We had stuff for all of them--I mean all of them. When I first brought my wife "home for the holidays" she was surprised to find out that my family had a menorah (my family is not Jewish, but Hanukkah is a holiday so we had the proper paraphernalia).

Of all the holidays we celebrated, the best was Halloween. That was my Dad's favorite holiday (it was his mother's favorite, too). Every year our house was transformed in a bizarre wonderland, complete with rubber bats, screeching haunted houses, paper skeletons, and foam pumpkins. Our parents would take us out trick or treating and when we came back my sister and I would have a gift waiting for us, usually in our rooms, left by "Jack the Pumpkinhead."

There have been two periods in my life. One period where I was embarrassed by this because I didn't know anyone else that got a little present on Halloween from "Jack," and another period where I thought "Well Linus [from PEANUTS] seems clued in on this so it must be more common."

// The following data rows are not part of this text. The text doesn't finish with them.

-- ==== Sys2Proof/Machine/StateLink.lean ====
section
/-! DEFINITION. The state of the command interface, the event queue, the DMA contexts, streams and host links
(chapters *Mailboxes and the Dravond Command Set* and *DMA Contexts, Streams and Host Links*). -/

namespace Sys2Proof.Machine

/-- One mailbox: the control block of Table 15.1, its two areas (R450), and what R452 and R456 keep. -/
structure Mailbox where
  /-- 0 idle, 1 busy, 2 done, 3 not ready -/
  st : Nat
  done : Bool
  cmdAddr : BitVec 64
  rspAddr : BitVec 64
  vector : Nat
  irqEn : Bool
  /-- a doorbell is held (R452) -/
  held : Bool
  /-- LAST_SEQ; none after release from reset, where it is undefined and every sequence is new (R456) -/
  lastSeq : Option Nat
  /-- the stored copy of the last response (R456) -/
  stored : List Byte
  cmdArea : List (Nat × Byte)
  rspArea : List (Nat × Byte)
  ignored : Nat
deriving DecidableEq, Repr, Inhabited

/-- A command answered ST_PENDING, waiting for its effect (R460). `units` are the lines, gates or other units at which
it has still to take effect; `data` is the payload as accepted. -/
structure Pend where
  op : Nat
  mb : Nat
  seq : Nat
  accepted : Nat
  /-- the tick its apply-at names, none for zero -/
  applyAt : Option Nat
  /-- the effective instant when it is already fixed -/
  due : Option Nat
  units : List Nat
  data : List Byte
deriving DecidableEq, Repr, Inhabited

/-- An event record (Table 15.8), with the instant its stamp names, the instant its hold ends, and its coalescing key. -/
structure EvRec where
  code : Nat
  sev : Nat
  src : Nat
  stamp : BitVec 96
  inst : Nat
  due : Nat
  count : Nat
  args : List Byte
  /-- none: never coalesced; otherwise the further key that the chapter names (R466) -/
  key : Option (List Nat)
deriving DecidableEq, Repr, Inhabited

/-- The event queue (R465 to R467). -/
structure EvQueue where
  held : List EvRec
  /-- the latest instant of a record already released -/
  lastReleased : Option Nat
  /-- lost events by severity, waiting for space to be reported -/
  lost : List Nat
  eventsLost : Nat
  late : Nat
  /-- records in the on-die buffer of P2 (R498) -/
  p2buf : List EvRec
deriving DecidableEq, Repr, Inhabited

/-- What the device emitted to the outside during the latest step. -/
inductive Out where
  | hostWrite (addr : Nat) (data : List Byte)
  | hostPoisoned (addr : Nat) (data : List Byte)
  | msix (vector addr data : Nat)
  | ethFrame (port : Nat) (session : Nat) (counter : Nat) (data : List Byte)
  | udpPacket (port : Nat) (ctx : Nat) (data : List Byte)
  | arpReply (port : Nat) (ip : BitVec 32)
  | trailFrame (port : Nat) (inst : Nat) (bytes : List Byte)
  | ptpDelayReq (port seq inst : Nat)
  | busRead (data : List Byte) (poisoned : Bool)
  | zspBits (bits : List Bool)
  | smbAlert (address : Nat)
  | jtag (data : BitVec 32)
  | gatePulse (gate riseTick riseFd fallTick fallFd : Nat)
  | dacPlay (probe startSample : Nat) (codes : List (Int × Int))
deriving DecidableEq, Repr, Inhabited

/-- A host DMA descriptor (Table 14.3). -/
structure Desc where
  addr : Nat
  hostAddr : Nat
  devAddr : Nat
  length : Nat
  seq : Nat
  flags : Nat
  next : Nat
deriving DecidableEq, Repr, Inhabited

/-- The settings `dma.config` writes (Table 14.14). -/
structure CtxCfg where
  kind : Nat
  vector : Nat
  flags : Nat
  widths : Nat
  port : Nat
  share : Nat
  head : Nat
  wbAddr : Nat
  burst : Nat
  dstMac : Nat
  dstUdp : Nat
  dstIp : Nat
  dscp : Nat
deriving DecidableEq, Repr, Inhabited

/-- One DMA context: its register block (Table 14.2), its settings and its counters (Table 14.17). -/
structure Ctx where
  cfg : CtxCfg
  configured : Bool
  postedIdx : Nat
  postedWrap : Bool
  doneIdx : Nat
  doneWrap : Bool
  /-- 0 idle, 1 running, 2 waiting, 3 rate-limited, 4 halted, 5 detaching -/
  st : Nat
  cause : Nat
  failAddr : Nat
  failDesc : Nat
  failWrite : Bool
  failDev : Bool
  stream : Option Nat
  /-- the address the next descriptor is fetched from, and the sequence it must carry (R418) -/
  fetchAddr : Nat
  expectSeq : Nat
  /-- END was met: the next posting starts a new chain from HEAD (R419) -/
  ended : Bool
  /-- the descriptor next completed is skipped (R428) -/
  skip : Bool
  /-- the token bucket, in 2^-22 byte -/
  tokens : Nat
  /-- the instant of the last token refill -/
  tokensAt : Nat
  bytes : Nat
  descriptors : Nat
  halts : Nat
  records : Nat
  aborted : Nat
  itemsLost : Nat
  narrowed : Nat
  poisoned : Nat
deriving DecidableEq, Repr, Inhabited

/-- A stream definition (Table 14.16), retained. -/
structure StreamDef where
  source : Nat
  line : Nat
  reader : Nat
  profile : Nat
  flags : Nat
  itemsMax : Nat
  flushUs : Nat
deriving DecidableEq, Repr, Inhabited

/-- One item of a stream: its bytes, its stamp, the instant that stamp names, its line, and the number that identifies
it at its source (a frame sequence, a record index). -/
structure Item where
  bytes : List Byte
  stamp : BitVec 96
  inst : Nat
  line : Nat
  ident : Nat
  /-- items lost here instead (R439): the cause, how many, and the last stamp -/
  lost : Option (Nat × Nat × BitVec 96)
deriving DecidableEq, Repr, Inhabited

/-- A closed record: its KIND, its bytes with header and padding, and its items, each with the offset at which its last byte ends. -/
structure Closed where
  kind : Nat
  bytes : List Byte
  ends : List (Nat × Item)
deriving DecidableEq, Repr, Inhabited

/-- What one stream has in hand while it is attached. -/
structure StreamRun where
  ctx : Nat
  recSeq : Nat
  pktSeq : Nat
  /-- items produced and not yet in a closed record, each with the instant it came -/
  waiting : List (Nat × Item)
  /-- closed records not yet wholly moved, and the bytes of the first that have moved -/
  closed : List Closed
  headOff : Nat
  /-- the instant the latest record was closed -/
  lastReady : Nat
  /-- a detach in progress: 0 drain, 1 immediate; and the END record is closed -/
  detach : Option Nat
  ended : Bool
  discarded : Nat
  /-- the bale context (R381): SEQ of the next bale, the row within the first waiting record and the point group at which it begins, and
  whether it is suspended for space -/
  baleSeq : Nat
  baleRow : Nat
  baleGroup : Nat
  suspended : Bool
deriving DecidableEq, Repr, Inhabited

/-- An Ethernet port's settings (Table 14.15), retained. -/
structure PortCfg where
  flags : Nat
  fec : Nat
  mtu : Nat
  tag : Nat
  mac : Nat
  cmdUdp : Nat
  ip : Nat
  netmask : Nat
  gateway : Nat
deriving DecidableEq, Repr, Inhabited

/-- An Ethernet port's link, its PAUSE hold and its counters. -/
structure PortRun where
  up : Bool
  pausedUntil : Nat
  framesTx : Nat
  framesRx : Nat
  droppedRx : Nat
  fcsErrors : Nat
  authFails : Nat
  pauseRx : Nat
deriving DecidableEq, Repr, Inhabited

/-- One MSI-X vector: its moderation register (Table 14.7), the pending causes with their instants, whether a halt is
among them, and when the last message left. -/
structure Vector where
  maxDelay : Nat
  count : Nat
  minGap : Nat
  causes : List Nat
  haltPending : Bool
  lastSent : Option Nat
  /-- the vector's MSI-X table entry: message address, message data, mask bit -/
  addr : Nat
  data : Nat
  masked : Bool
deriving DecidableEq, Repr, Inhabited

/-- The PCIe side: link, window base (R434), write-denial count, completion timeout is retained elsewhere. -/
structure Pcie where
  up : Bool
  speed : Nat
  width : Nat
  winBase : Nat
  winDenied : Nat
deriving DecidableEq, Repr, Inhabited

end Sys2Proof.Machine
end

I think that my Dad probably got this strange tradition from Charles Schulz when he saw IT'S THE GREAT PUMPKIN CHARLIE BROWN when it aired originally in 1966 (when he was six). I saw this cartoon a few nights ago, and I must say...it's quite subversive. I'm not sure if my father (and many others) picked up on Schulz's rather ironic Christmasification of Halloween, but growing up my household believed in Jack the Pumpkinhead.

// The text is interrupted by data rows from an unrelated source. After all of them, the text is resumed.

/-- Run one command of a mailbox (R456): a duplicate gets the stored response again, an older sequence ST_STALE_SEQ, a new
one is judged and answered. -/
def State.serve (s : State) (op : Nat) (h : Handler) (c : Cmd) : State :=
  let m := s.mbOf c.mb
  let d := match m.lastSeq with
    | none => 1
    | some q => (c.seq + 65536 - q % 65536) % 65536
  if d = 0 then
    (s.modSys (fun y => { y with duplicates := satAdd y.duplicates 1 })).respond c m.stored
  else if 32768 ≤ d then
    (s.modSys (fun y => { y with stale := satAdd y.stale 1 })).respond c
      (respBytes c.seq ⟨stStaleSeq, none, []⟩ (s.devStamp s.now))
  else
    let r := judge op h c s
    r.2.answer c r.1 (effective r.1 s)

/-- The bytes of a command as they stand in a command area (Table 15.2). -/
def cmdBytes (op : Nat) (c : Cmd) : List Byte :=
  u16 op ++ u16 c.flags ++ u16 c.seq ++ u16 c.len ++ stampBytes c.applyAt ++ u32 c.authRef ++ u64 c.reserved ++ c.arg

/-- A host command (R450 to R454): placed in its mailbox's command area and started by a doorbell, or brought by an
authenticated frame. A doorbell on a mailbox not ready is held, one on a busy mailbox or behind a held one ignored and
counted (R452); a frame for a busy mailbox is answered ST_BUSY and changes no sequence (R454). While the CPC is halted commands wait (R503). -/
def State.hostCommand (s : State) (op : Nat) (h : Handler) (c : Cmd) : State :=
  let m := s.mbOf c.mb
  match c.eth with
  | none =>
    if m.held || m.st = 1 then s.modMb c.mb (fun m => { m with ignored := satAdd m.ignored 1 })
    else
      let s1 := s.modMb c.mb (fun m => { m with cmdArea := ssetL 0#8 m.cmdArea 0 (cmdBytes op c) })
      if m.st = 3 then s1.modMb c.mb (fun m => { m with held := true })
      else if s.dbg.cpcHalted then s1.modMb c.mb (fun m => { m with held := true, st := 1 })
      else s1.serve op h c
  | some (port, sess) =>
    if m.st = 3 || s.dbg.cpcHalted then s
    else if m.st = 1 then s.sendFrame port sess (respBytes c.seq ⟨stBusy, none, []⟩ (s.devStamp s.now))
    else s.serve op h c

/-! ### Token checks of several chapters stand in `Security`; the check of a variant's lines is here -/

/-- A command naming a line, quad or gate that the variant disables is rejected with ST_BAD_ARG (R3). -/
def State.badLine (s : State) (l : Nat) : Bool := !s.lineEnabled l

end Sys2Proof.Machine
end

Like most things, my father took what existed and sort of mixed it with something else entirely. You see, Schulz's characters talk about "The Great Pumpkin," whereas my father insisted that our family was visited by "Jack the Pumpkinhead." Who the heck is that? Jack the Pumpkinhead is a character created by L. Frank Baum in his 1904 novel THE MARVELOUS LAND OF OZ (yes, THAT Oz...you know, the one where Dorothy goes with Toto). I have it on good authority that my Dad was probably exposed to this book as a child (because growing up we had a beat-up copy of this book amongst our books that probably belonged to him...or my mother).

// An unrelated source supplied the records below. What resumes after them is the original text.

-- ==== Sys2Proof/Machine/LineStages.lean ====
section
/-! DEFINITION. One sheet through stages 1 to 7 on the state: which lane words and reference cells it takes, its footprint flags, its
compressed words, and each point's phase and quality (R134 to R152). -/

namespace Sys2Proof.Machine

def State.lineCfg (s : State) (l : Nat) : LineCfg := nth s.cfg.lines l LineCfg.factory

/-! ### The words of a window -/

/-- The released words of a converter from tick `lo` on, one per cell; a word never released reads NOT_READY. -/
def wordsFrom (hist : List (Nat × BitVec 16)) (lo n : Nat) : Array (BitVec 16) :=
  (hist.filter (fun e => decide (lo ≤ e.1) && decide (e.1 < lo + n * ticksPerCell))).foldl
    (fun (a : Array (BitVec 16)) e => a.setIfInBounds ((e.1 - lo) / ticksPerCell) e.2) (Array.replicate n 2#16)

/-- The lanes of a converter over `n` cells from tick `lo`: sub-converter by second-relative cell (R94), gain in force at each sampling
instant (R79). A converter that none is reads NOT_READY (R129). -/
def State.lanes (s : State) (q j lo n : Nat) : List Lane :=
  let own := wordsFrom (nth (s.quadOf q).words j []) lo n
  (List.range n).map (fun k =>
    let x := lo + k * ticksPerCell
    ⟨own.getD k 2#16, (s.secondAt x).2 / ticksPerCell % 4, s.gainAtInstant q x⟩)

/-- Stage 1 of one pair of a quad over a window, from the words of one converter for I and one for Q (R118, R136). -/
def State.pairWords (s : State) (q p lo n : Nat) (ji jq : Nat) : List (Int × Bool) × List (Int × Bool) × List Lane × List Lane :=
  let is := s.lanes q ji lo n
  let qs := s.lanes q jq lo n
  let r := stage1 is qs (s.convSet q ji) (s.convSet q jq) (s.pairSet q p)
  (r.1, r.2, is, qs)

/-! ### The reference paths (R118, R137, R139) -/

/-- How far the reference path runs behind the lane words, in cells: the interpolators look ahead. -/
def refLag : Nat := 8

/-- The path formed from two converters' words. -/
def State.refPath? (s : State) (ii iq : Nat) : Option RefPath := s.ref2.find? (fun r => r.ii == ii && r.iq == iq)

/-- The cells of that path, newest first. -/
def State.refHist (s : State) (ii iq : Nat) : List (Nat × RefCell) := ((s.refPath? ii iq).map RefPath.hist).getD []

/-- The converters from whose words a path is formed at an instant: those that serve II and IQ, and where a converter stands in parallel on one of them the
pair with it in place (R118). The serving pair is first. -/
def refPairs (m : List Conv) : List (Nat × Nat) :=
  match roleIn m 0, roleIn m 1 with
  | some ii, some iq =>
    (ii, iq) :: (match roleIn m 4 with
      | some j => match nth m j default with
        | ⟨some 0, true⟩ => [(j, iq)]
        | ⟨some 1, true⟩ => [(ii, j)]
        | _ => []
      | none => [])
  | _, _ => []

/-- One cell of a path: R137 on its stage-1 words; on a cell that is NOT_READY, Q16 asleep, nothing moves. -/
def RefPath.put (r : RefPath) (y : Nat) (i q : Int × Bool) (li lq : Lane) (delay : Nat) : RefPath :=
  let z : Cx := ⟨i.1, q.1⟩
  let asleep := li.notReady || lq.notReady
  let run := if asleep then r.run else r.run.step z delay
  let cell : RefCell := ⟨run.phi, !asleep && weakRef z, li.lead || lq.lead, asleep, li.clip || lq.clip, b2n i.2 + b2n q.2⟩
  { r with run := run, hist := (y, cell) :: r.hist.filter (fun e => decide (y < e.1 + quadKeep)) }

/-- A path takes its next cell, `refLag` cells before `x`. A pair that has no path yet goes on from the serving one's. -/
def State.refCell (s : State) (x : Nat) (p : Nat × Nat) (serving : Nat × Nat) : State :=
  let y := x - refLag * ticksPerCell
  let has := fun (j : Nat) => (nth (s.quadOf 16).words j []).any (fun e => e.1 == x)
  let old : RefPath := match s.refPath? p.1 p.2 with
    | some r => r
    | none => match s.refPath? serving.1 serving.2 with
      | some r => ⟨p.1, p.2, r.run, r.hist⟩
      | none => ⟨p.1, p.2, ⟨0, 0, 0, 0⟩, []⟩
  let new_ := match old.hist with | e :: _ => decide (e.1 < y) | [] => true
  if !has p.1 || !has p.2 || !new_ then s
  else
    let w := s.pairWords 16 0 (y - refLag * ticksPerCell) (2 * refLag + 1) p.1 p.2
    let r := old.put y (nth w.1 refLag (0, false)) (nth w.2.1 refLag (0, false)) (nth w.2.2.1 refLag ⟨2#16, 0, 0⟩) (nth w.2.2.2 refLag ⟨2#16, 0, 0⟩)
      s.cfg.refDelay
    { s with ref2 := r :: s.ref2.filter (fun e => !(e.ii == p.1 && e.iq == p.2) &&
      (match e.hist with | c :: _ => decide (y < c.1 + quadKeep) | [] => false)) }

/-- The reference paths take a cell once both of a pair's words are released. -/
def State.refStep (s : State) (x : Nat) : State :=
  if s.cfg.refDelay = 0 || x < 2 * refLag * ticksPerCell then s
  else
    let pairs := refPairs ((s.quadOf 16).convsAt x)
    pairs.foldl (fun s p => s.refCell x p (pairs.headD (0, 0))) s

/-- A reference cell that was never formed. -/
def RefCell.absent : RefCell := ⟨0, false, false, true, false, 0⟩

def refsFrom (hist : List (Nat × RefCell)) (lo n : Nat) : Array RefCell :=
  (hist.filter (fun e => decide (lo ≤ e.1) && decide (e.1 < lo + n * ticksPerCell))).foldl
    (fun (a : Array RefCell) e => a.setIfInBounds ((e.1 - lo) / ticksPerCell) e.2) (Array.replicate n RefCell.absent)

/-- The reference instant's shift from a lane word's: REF_OFFSET + d/2, in 1/256 cell (R137). -/
def State.refShift (s : State) (cfg : LineCfg) : Int := cfg.refOffset + ((s.cfg.refDelay / 2 : Nat) : Int)

/-! ### The front end of one sheet -/

/-- F and W of a launch (R135), in cells. -/
def Plan.halfFilter (p : Plan) : Nat := if p.d = 1 then 0 else 12 * p.d

def LaunchKind.toneOf : LaunchKind → Nat
  | .tone t => t
  | .spot t => t
  | .thermal => 0

def State.tailCells (s : State) (p : Plan) (t : Nat) : Nat :=
  if (p.tone t).cls = 0 then 0 else s.slotCells p.probe (p.tone t).slotA - 1

/-- Stage 2's output over a window with its first sheet cell, the cells' marks, the window's ticks, and the saturations of stages 1 and 2 that no earlier
sheet has counted. -/
structure Front where
  at_ : Int
  x : Array Cx
  y : Array Cx
  /-- cells whose words make a point sample INVALID, or CLIPPED -/
  bad : Array Bool
  clip : Array Bool
  weak : Nat
  window : Nat × Nat
  sats1 : Nat
  sats2 : Nat
  /-- the first stage of these two in which a word of the window saturated, 0 for none -/
  stage : Nat
deriving DecidableEq, Repr, Inhabited

/-- Cells before the window that the interpolators of stage 1 look back over. -/
def guardCells : Nat := 16

/-- Stages 1 to 3 of a sheet (R135 to R141), with the settings and the converters of its launch (R19, R118). A saturated word is counted once for the
line, in the first sheet that takes it (R134). -/
def State.frontEnd (s : State) (l : Nat) (e : Launch) : Front :=
  let p := e.plan
  let cfg := e.cfg
  let f := p.halfFilter
  let w := s.tailCells p e.kind.toneOf
  let lo := p.first - (p.gauge + f)
  let n := p.last + w + f + 1 - lo
  let start := e.tick + lo * ticksPerCell
  let base := start - guardCells * ticksPerCell
  let m := n + 2 * guardCells
  let px := s.pairWords l 0 base m (nth e.convs 0 0xFF) (nth e.convs 1 0xFF)
  let py := s.pairWords l 1 base m (nth e.convs 2 0xFF) (nth e.convs 3 0xFF)
  let cut := fun {α : Type} (a : List α) => (a.drop guardCells).take n
  let useX := cfg.pol != 2
  let useY := cfg.pol != 1
  let lanes := (if useX then [cut px.2.2.1, cut px.2.2.2] else []) ++ (if useY then [cut py.2.2.1, cut py.2.2.2] else [])
  let sats := (if useX then [cut px.1, cut px.2.1] else []) ++ (if useY then [cut py.1, cut py.2.1] else [])
  -- stage 2
  let shift := s.refShift cfg
  let frac := (shift % (ticksPerCell : Int)).toNat
  let refBase := (((start : Nat) : Int) + shift - (frac : Int)).toNat
  let refs := refsFrom (s.refHist (nth e.convs 4 0xFF) (nth e.convs 5 0xFF)) refBase (n + 1)
  let used := if frac = 0 then n else n + 1
  let refOf := fun (k : Nat) => refs.getD k RefCell.absent
  let xs := ((cut px.1).zip (cut px.2.1)).map (fun a => (⟨a.1.1, a.2.1⟩ : Cx))
  let ys := ((cut py.1).zip (cut py.2.1)).map (fun a => (⟨a.1.1, a.2.1⟩ : Cx))
  let turn := fun (v : List Cx) => v.zipIdx.map (fun a =>
    if cfg.pnc then rotate a.1 (interpPhi (refOf a.2).phi (refOf (a.2 + 1)).phi frac) else (a.1, false))
  let rx := if useX then turn xs else xs.map (fun v => (v, false))
  let ry := if useY then turn ys else ys.map (fun v => (v, false))
  let refAny := fun (one : RefCell → Bool) (k : Nat) => cfg.pnc && (one (refOf k) || (frac != 0 && one (refOf (k + 1))))
  let arrs := lanes.map List.toArray
  let bad := (List.range n).map (fun k =>
    arrs.any (fun a => let z := a.getD k ⟨2#16, 0, 0⟩; z.lead || z.notReady) || refAny (fun c => c.weak || c.lead || c.notReady) k ||
      decide (lo + k < p.blanket))
  let satArr := sats.map List.toArray
  let ra := rx.toArray
  let rb := ry.toArray
  let turned := fun (k : Nat) => [(ra.getD k (Cx.zero, false)).2, (rb.getD k (Cx.zero, false)).2]
  let clip := (List.range n).map (fun k =>
    arrs.any (fun a => (a.getD k ⟨2#16, 0, 0⟩).clip) || satArr.any (fun a => (a.getD k (0, false)).2) || (turned k).any id ||
      refAny (fun c => c.clip || decide (0 < c.sats)) k)
  let weak := if cfg.pnc then ((List.range used).filter (fun k => (refOf k).weak)).length else 0
  let fresh := fun (k : Nat) => !(s.lineOf l).counted.any (fun v => decide (v.1 ≤ start + k * ticksPerCell) && decide (start + k * ticksPerCell ≤ v.2))
  let s1 := fun (k : Nat) => (satArr.filter (fun a => (a.getD k (0, false)).2)).length
  let sr := fun (k : Nat) => if cfg.pnc && decide (k < used) then (refOf k).sats else 0
  let s2 := fun (k : Nat) => ((turned k).filter id).length
  let sum := fun (f : Nat → Nat) (n : Nat) => ((List.range n).map (fun k => if fresh k then f k else 0)).sum
  { at_ := (lo : Int), x := (rx.map Prod.fst).toArray, y := (ry.map Prod.fst).toArray, bad := bad.toArray, clip := clip.toArray
    weak := weak, window := (start, start + (n - 1) * ticksPerCell), sats1 := sum s1 n + sum sr (n + 1), sats2 := sum s2 n
    stage := if (List.range (n + 1)).any (fun k => decide (0 < s1 k + sr k)) then 1 else if (List.range n).any (fun k => decide (0 < s2 k)) then 2 else 0 }

/-- How many cells of an array lie in `[a, b]` sheet cells and are marked; a range that begins before the window's first possible cell
counts as marked. -/
def prefixCounts (a : Array Bool) : Array Nat :=
  a.foldl (fun (acc : Array Nat) b => acc.push (acc.getD (acc.size - 1) 0 + b2n b)) #[0]

def anyIn (counts : Array Nat) (at_ a b : Int) : Bool :=
  let lo := (a - at_).toNat
  let hi := min (b - at_ + 1).toNat (counts.size - 1)
  decide (counts.getD lo 0 < counts.getD hi 0)

/-! ### Stages 4 and 5 -/

/-- The words of one polarisation at `n` cells from `from_`, one every D (R142 to R145): stage 4's with the cells a compression looks ahead, and
stage 5's, each with its own saturation mark. -/
def compressAt (p : Plan) (channel : Nat) (ref : Option (List Cx)) (x : Array Cx) (at_ from_ : Int) (n : Nat) :
    List (Cx × Bool) × List (Cx × Bool) :=
  let extra := match ref with | some r => r.length - 1 | none => 0
  let z4 := (List.range (n + extra)).map (fun j => stage4 p.d channel x at_ (from_ + ((j * p.d : Nat) : Int)))
  match ref with
  | none => (z4, z4.map (fun v => (v.1, false)))
  | some r => (z4, (List.range n).map (fun j => stage5 ((z4.drop j).take r.length) r))

/-- Stage 5's words with the mark that they or a stage-4 word in them saturated (R134); `span` stage-4 words enter each. -/
def markedWords (span : Nat) (z : List (Cx × Bool) × List (Cx × Bool)) : List (Cx × Bool) :=
  z.2.zipIdx.map (fun e => (e.1.1, e.1.2 || ((z.1.drop e.2).take span).any Prod.snd))

/-- Saturated words of two sequences whose first words lie `gap` cells apart, `d` cells from word to word: a word of both is counted once. -/
def satCount (late early : List (Cx × Bool)) (gap d : Nat) : Nat :=
  (late.filter Prod.snd).length +
    (early.zipIdx.filter (fun e => e.1.2 && !(decide (gap ≤ e.2 * d) && (e.2 * d - gap) % d == 0 && decide ((e.2 * d - gap) / d < late.length)))).length

/-- The words of one sheet after stage 5: both polarisations at the later and the earlier operand cells, with marks, the stage-4
words' powers at the later cells for the tracker, and the saturated words of stages 4 and 5. -/
structure Compressed where
  late : List (List (Cx × Bool))
  early : List (List (Cx × Bool))
  power : List Nat
  sats4 : Nat
  sats5 : Nat
deriving DecidableEq, Repr, Inhabited

/-- The stored words of a slot. -/
def State.slotWords (s : State) (probe slot : Nat) : List Cx :=
  let v := s.slotOf probe slot
  (sgetL 0#32 (nth s.cfg.waves probe []) v.base v.length).map waveSample

/-- Stages 4 and 5 of a sheet at all its operand cells (R144, R145): the slot by coded position (R146). -/
def State.compress (s : State) (e : Launch) (fr : Front) : Compressed :=
  let p := e.plan
  let t := p.tone e.kind.toneOf
  let ref := if t.cls = 0 then none
    else some (refOf (s.slotWords p.probe (if t.cls = 2 && e.code % 2 = 1 then t.slotB else t.slotA)) p.d)
  let n := (p.last - p.first + 1) / p.d
  let pol := e.cfg.pol
  let run := fun (x : Array Cx) (from_ : Int) => compressAt p t.channel ref x fr.at_ from_ n
  let none_ : List (Cx × Bool) × List (Cx × Bool) := ([], [])
  let lx := if pol != 2 then run fr.x (p.first : Int) else none_
  let ly := if pol != 1 then run fr.y (p.first : Int) else none_
  let ex := if pol != 2 then run fr.x ((p.first : Int) - (p.gauge : Int)) else none_
  let ey := if pol != 1 then run fr.y ((p.first : Int) - (p.gauge : Int)) else none_
  let pw := (List.range n).map (fun k => (nth lx.1 k (Cx.zero, false)).1.norm2 + (nth ly.1 k (Cx.zero, false)).1.norm2)
  let span := match ref with | some r => r.length | none => 1
  let mark := markedWords span
  { late := [mark lx, mark ly], early := [mark ex, mark ey], power := pw
    sats4 := satCount lx.1 ex.1 p.gauge p.d + satCount ly.1 ey.1 p.gauge p.d
    sats5 := satCount lx.2 ex.2 p.gauge p.d + satCount ly.2 ey.2 p.gauge p.d }

/-! ### Stages 6 and 7 -/

/-- The phasor of point `i` (R149, R151): `late` and `early` hold each polarisation's words. -/
def pointPhasor (late early : List (Array Cx)) (m i : Nat) : Cx :=
  (late.zip early).foldl (fun v e =>
    (List.range m).foldl (fun v k => v.add ((e.1.getD (i * m + k) Cx.zero).mulConj (e.2.getD (i * m + k) Cx.zero))) v) Cx.zero

/-- Phase and quality of every point (R151, R152). The phase of a zero phasor is a free value. -/
def pointsOf (free : Nat) (p : Plan) (late early : List (List Cx)) : List (Int × Nat) :=
  let la := late.map List.toArray
  let ea := early.map List.toArray
  let m := p.pitch / p.d
  (List.range p.points).map (fun i =>
    let v := pointPhasor la ea m i
    (if v = Cx.zero then wrapS 20 (Config.phaseOfZero free i) else argTurn20 v, quality v m))

/-- The points whose footprint is marked (R150): `F`, `W` of the launch. -/
def footprints (p : Plan) (f w : Nat) (at_ : Int) (marks : Array Bool) (before : Bool) : List Bool :=
  let counts := prefixCounts marks
  (List.range p.points).map (fun i =>
    let c : Int := ((p.first + i * p.pitch : Nat) : Int)
    let a := c - (p.gauge : Int) - (f : Int)
    let b := c + ((p.pitch + f + w : Nat) : Int) - (p.d : Int)
    (before && decide (a < 0)) || anyIn counts at_ (max a at_) b)

/-- Points one of whose stage-4 or stage-5 words saturated (R134). -/
def satPoints (p : Plan) (z : List (List (Cx × Bool))) : List Bool :=
  let m := p.pitch / p.d
  let arrs := z.map List.toArray
  (List.range p.points).map (fun i => arrs.any (fun a => (List.range m).any (fun k => (a.getD (i * m + k) (Cx.zero, false)).2)))

end Sys2Proof.Machine
end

Thus, "The Great Pumpkin" was "Jack the Pumpkinhead" in our house.

I can recall getting several presents over the years, but only one honest-to-God "Jack" encounter:

My parents brought us home from Trick of Treating, and my sister and I started to take our costumes off. Suddenly, from the kitchen we heard a commotion. Running, with our pants down at our ankles, my sister and I got to the kitchen just in time to see my father dash madly out the back door. Yelling, he ran all the way to our back fence--hot in pursuit of something.

Horrified and excited, we waited for him to slowly make his way back into the house. He appeared worn-out and disappointed.

"Oh man," my dad told us. "You missed it! I almost caught Jack the Pumpkinhead!"
What? You did?

"Yeah, I caught him in the kitchen and ran after him--but he got over the fence before I could catch him."

Really?

"I almost got him," he said. "I was this close to catching him...but he got away. I could hear him laughing at me..."

Parents (and future parents) take note: this stupid, obvious bit of theater was 100% believed by both myself and my sister Amber. That's the power parents adults have over children (wield it justly). My Dad is not Daniel Day-Lewis, and yet I was (and still am) in awe of his performance. For the longest time I not only believed in Jack the Pumpkinhead, but I was convinced that my father had nearly caught him!

My wife (for obvious reasons) grew-up in a Santa-free household, and would no doubt be horrified by this story. Her family has this "thing about lying to children," but you know what? All adults lie to children, in some for or another. And beyond entertaining us, the lie did nothing to Amber or me. I don't still believe in this Halloween-Santa. I'm not devastated when he doesn't show up, now that my Dad isn't putting trinkets on my pillowcase.

It was just something fun and sort of magical from my childhood.

Of course, as an adult I see the real magic at play--the swirling of pop culture inside the mind of a goofy, 20-something-year-old father...how he waited for us to lower our guards, then go running across the lawn. Whenever I wonder where it is I get this strange capacity to create things (be it a Grape-Flavored Tear Drop poem or cartoon sheep), I always remember Jack and my Dad.